Solo esperaba que esta vez no pidiera nada demasiado caro.
Julián la miró fríamente.
—Cuando te conseguí algo, ¿te hice esa pregunta?
Scarlett:
…
Lo entendió ahora—él no quería una conversación directa, sino que ella eligiera un regalo que diera en el blanco con él.
No era de extrañar que fuera el famoso niño rico difícil de complacer.
El calentador de manos que Julián le había dado era genuinamente útil, y realmente le gustaba, pero solo porque sus sentimientos por él coloreaban su juicio, haciéndola apreciarlo tanto.
Pero en lo que respecta a Julián, ella apenas importaba—mucho menos satisfacerlo.
Si pudiera evitar críticas, Scarlett ya debería agradecer a su buena estrella.
Después de reflexionar un rato, Scarlett realmente no podía imaginar qué demonios le podría faltar a Julián Ford.
Cuando se quedó en silencio, el rostro de Julián inevitablemente se oscureció, pensando en los comentarios de WhatsApp de Aaron, y dijo con burla:
—Has trabajado conmigo—¿y aún no sabes lo que quiero?
Ante esto, Scarlett retrocedió con cautela dos pasos, poniendo cara seria.
—Julián Ford, los negocios son negocios.
Si te refieres a eso, simplemente te devolveré el calentador de manos, o te enviaré el dinero, tú eliges.
Esta vez, Julián realmente no se refería a “eso”.

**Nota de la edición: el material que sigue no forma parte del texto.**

-- ==== Sys2Proof/Machine/Core.lean ====
section
/-! DEFINITION. The machine as the host takes it. -/

def Sys2Proof.core : Host.Core :=
  { State := Sys2Proof.Machine.State, Fault := Sys2Proof.Machine.Fault, Refusal := Sys2Proof.Machine.Refusal,
    step := Sys2Proof.Machine.step, reset := Sys2Proof.Machine.State.reset }
end

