/-- Arbitration at 0.70 T and the set instant (R203 to R205, R548, R569): among the intents for one output the one ranked first
waits for the set instant, each other is answered OK_SUPERSEDED or, on an EXCLUSIVE channel, BUSY_RETRY; a winner sets its
channel's drive there, and no other channel. -/
def Obligations.IntentsAreArbitrated : Prop :=
  (∀ (s : State) (i : Intent), s.arbitrate.cmd.intents = [] ∧
    (i ∈ s.arbitrate.cmd.winners ↔ i ∈ s.cmd.intents ∧ s.protects i = false ∧
      ∀ j ∈ s.cmd.intents, j.kind = i.kind → j.chan = i.chan → j.lodge ≠ i.lodge →
        s.rankOf i.src < s.rankOf j.src ∨ (s.rankOf i.src = s.rankOf j.src ∧ j.lodge < i.lodge))) ∧
  (∀ (s : State) (i j : Intent), i ∈ s.arbitrate.cmd.winners → j ∈ s.arbitrate.cmd.winners → i.kind = j.kind →
    i.chan = j.chan → i.lodge = j.lodge) ∧
  (∀ (s : State) (i : Intent), i.kind = 1 → s.cmd.intents = [i] → s.protects i = true →
    s.arbitrate.verdict i.lodge = some ⟨i.lodge, if i.excl then 0x0204 else 2, i.b / s.tUs, i.b % s.tUs⟩) ∧
  (∀ (s : State) (i : Intent), i.a = 0 → i.b ≤ 1 → i.chan < 40 → s.hsBound i.chan = false →
    s.pb (hsStat i.chan) 6 = false → s.isCon i.chan = false ∨ (s.hs i.chan).cont ≠ 2 ∨ s.pf (hsPwm i.chan) 0 16 ≠ 0 →
    ∃ u : State, u = s.hsApply i ∧ (u.hs i.chan).cmdOn = (i.b == 1) ∧ (i.b = 0 → u.pb (hsStat i.chan) 0 = false) ∧
      (i.b = 1 → u.pb (hsStat i.chan) 0 = s.hsMay i.chan) ∧
      (∀ n, n ≠ i.chan → u.hs n = s.hs n) ∧
      (∀ n, n < 40 → n ≠ i.chan → u.p (hsStat n) = s.p (hsStat n) ∧ u.p (hsPwm n) = s.p (hsPwm n)) ∧
      u.nvm.fuses = s.nvm.fuses ∧ u.hdl = s.hdl ∧ u.pending = s.pending)
end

Lo que realmente quería decir era: después de todo este tiempo juntos—casi medio año—Scarlett todavía no conocía sus preferencias.
Mostraba que aparte de hacer su trabajo, ella realmente no se preocupaba por él.

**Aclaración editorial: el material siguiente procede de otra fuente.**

-- updVlv
@[simp] theorem State.updVlv_pending (s : State) (n : Nat) (f : VlvCh → VlvCh) : (s.updVlv n f).pending = s.pending := rfl
@[simp] theorem State.updVlv_free (s : State) (n : Nat) (f : VlvCh → VlvCh) : (s.updVlv n f).free = s.free := rfl
@[simp] theorem State.updVlv_sys (s : State) (n : Nat) (f : VlvCh → VlvCh) : (s.updVlv n f).sys = s.sys := rfl
@[simp] theorem State.updVlv_island (s : State) (n : Nat) (f : VlvCh → VlvCh) : (s.updVlv n f).island = s.island := rfl
@[simp] theorem State.updVlv_nvm (s : State) (n : Nat) (f : VlvCh → VlvCh) : (s.updVlv n f).nvm = s.nvm := rfl
@[simp] theorem State.updVlv_params (s : State) (n : Nat) (f : VlvCh → VlvCh) : (s.updVlv n f).params = s.params := rfl
@[simp] theorem State.updVlv_cmd (s : State) (n : Nat) (f : VlvCh → VlvCh) : (s.updVlv n f).cmd = s.cmd := rfl
@[simp] theorem State.updVlv_hdl (s : State) (n : Nat) (f : VlvCh → VlvCh) : (s.updVlv n f).hdl = s.hdl := rfl
@[simp] theorem State.updVlv_evt (s : State) (n : Nat) (f : VlvCh → VlvCh) : (s.updVlv n f).evt = s.evt := rfl
@[simp] theorem State.updVlv_wdg (s : State) (n : Nat) (f : VlvCh → VlvCh) : (s.updVlv n f).wdg = s.wdg := rfl
@[simp] theorem State.updVlv_flue (s : State) (n : Nat) (f : VlvCh → VlvCh) : (s.updVlv n f).flue = s.flue := rfl
@[simp] theorem State.updVlv_insts (s : State) (n : Nat) (f : VlvCh → VlvCh) : (s.updVlv n f).insts = s.insts := rfl
@[simp] theorem State.updVlv_part (s : State) (n : Nat) (f : VlvCh → VlvCh) : (s.updVlv n f).part = s.part := rfl
@[simp] theorem State.updVlv_net (s : State) (n : Nat) (f : VlvCh → VlvCh) : (s.updVlv n f).net = s.net := rfl
@[simp] theorem State.updVlv_cores (s : State) (n : Nat) (f : VlvCh → VlvCh) : (s.updVlv n f).cores = s.cores := rfl
@[simp] theorem State.updVlv_sampled (s : State) (n : Nat) (f : VlvCh → VlvCh) : (s.updVlv n f).sampled = s.sampled := rfl
@[simp] theorem State.updVlv_wks (s : State) (n : Nat) (f : VlvCh → VlvCh) : (s.updVlv n f).wks = s.wks := rfl
@[simp] theorem State.updVlv_sent (s : State) (n : Nat) (f : VlvCh → VlvCh) : (s.updVlv n f).sent = s.sent := rfl
@[simp] theorem State.updVlv_debugger (s : State) (n : Nat) (f : VlvCh → VlvCh) : (s.updVlv n f).debugger = s.debugger := rfl
@[simp] theorem State.updVlv_same (s : State) (n : Nat) (f : VlvCh → VlvCh) : (s.updVlv n f).vlv n = f (s.vlv n) :=
  Tbl.get_upd_same _ _ n f
theorem State.updVlv_other (s : State) {n k : Nat} (f : VlvCh → VlvCh) (h : k ≠ n) : (s.updVlv n f).vlv k = s.vlv k :=
  Tbl.get_upd_other _ _ f h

¿A esto le llama ‘gustar’ de alguien?
Una frialdad se instaló en el corazón de Julián.
Scarlett lo miró, vio que su expresión helada carecía de cualquier cosa inapropiada, y rápidamente se dio cuenta de que debía haberlo malinterpretado.
Así que pensó por un momento, y dijo suavemente:
—Admito que no sé mucho sobre lo que te gusta.
Pero no puedes echármelo todo a mí—eres un joven señor de alta cuna, no te falta nada, y siempre ocultas tu verdadero ser.
No soy una lectora de mentes; ¿cómo podría posiblemente acertar en todo?
Ahora, si me lo dices, lo sabré.
Julián le lanzó una mirada.
—Eres buena justificándote.
Viendo que su aura fría se aligeraba un poco, Scarlett aprovechó la oportunidad y dijo:
—¿Qué tal si vamos a caminar por las tiendas, ya que todavía es temprano?
Si ves algo que te guste, te lo compraré.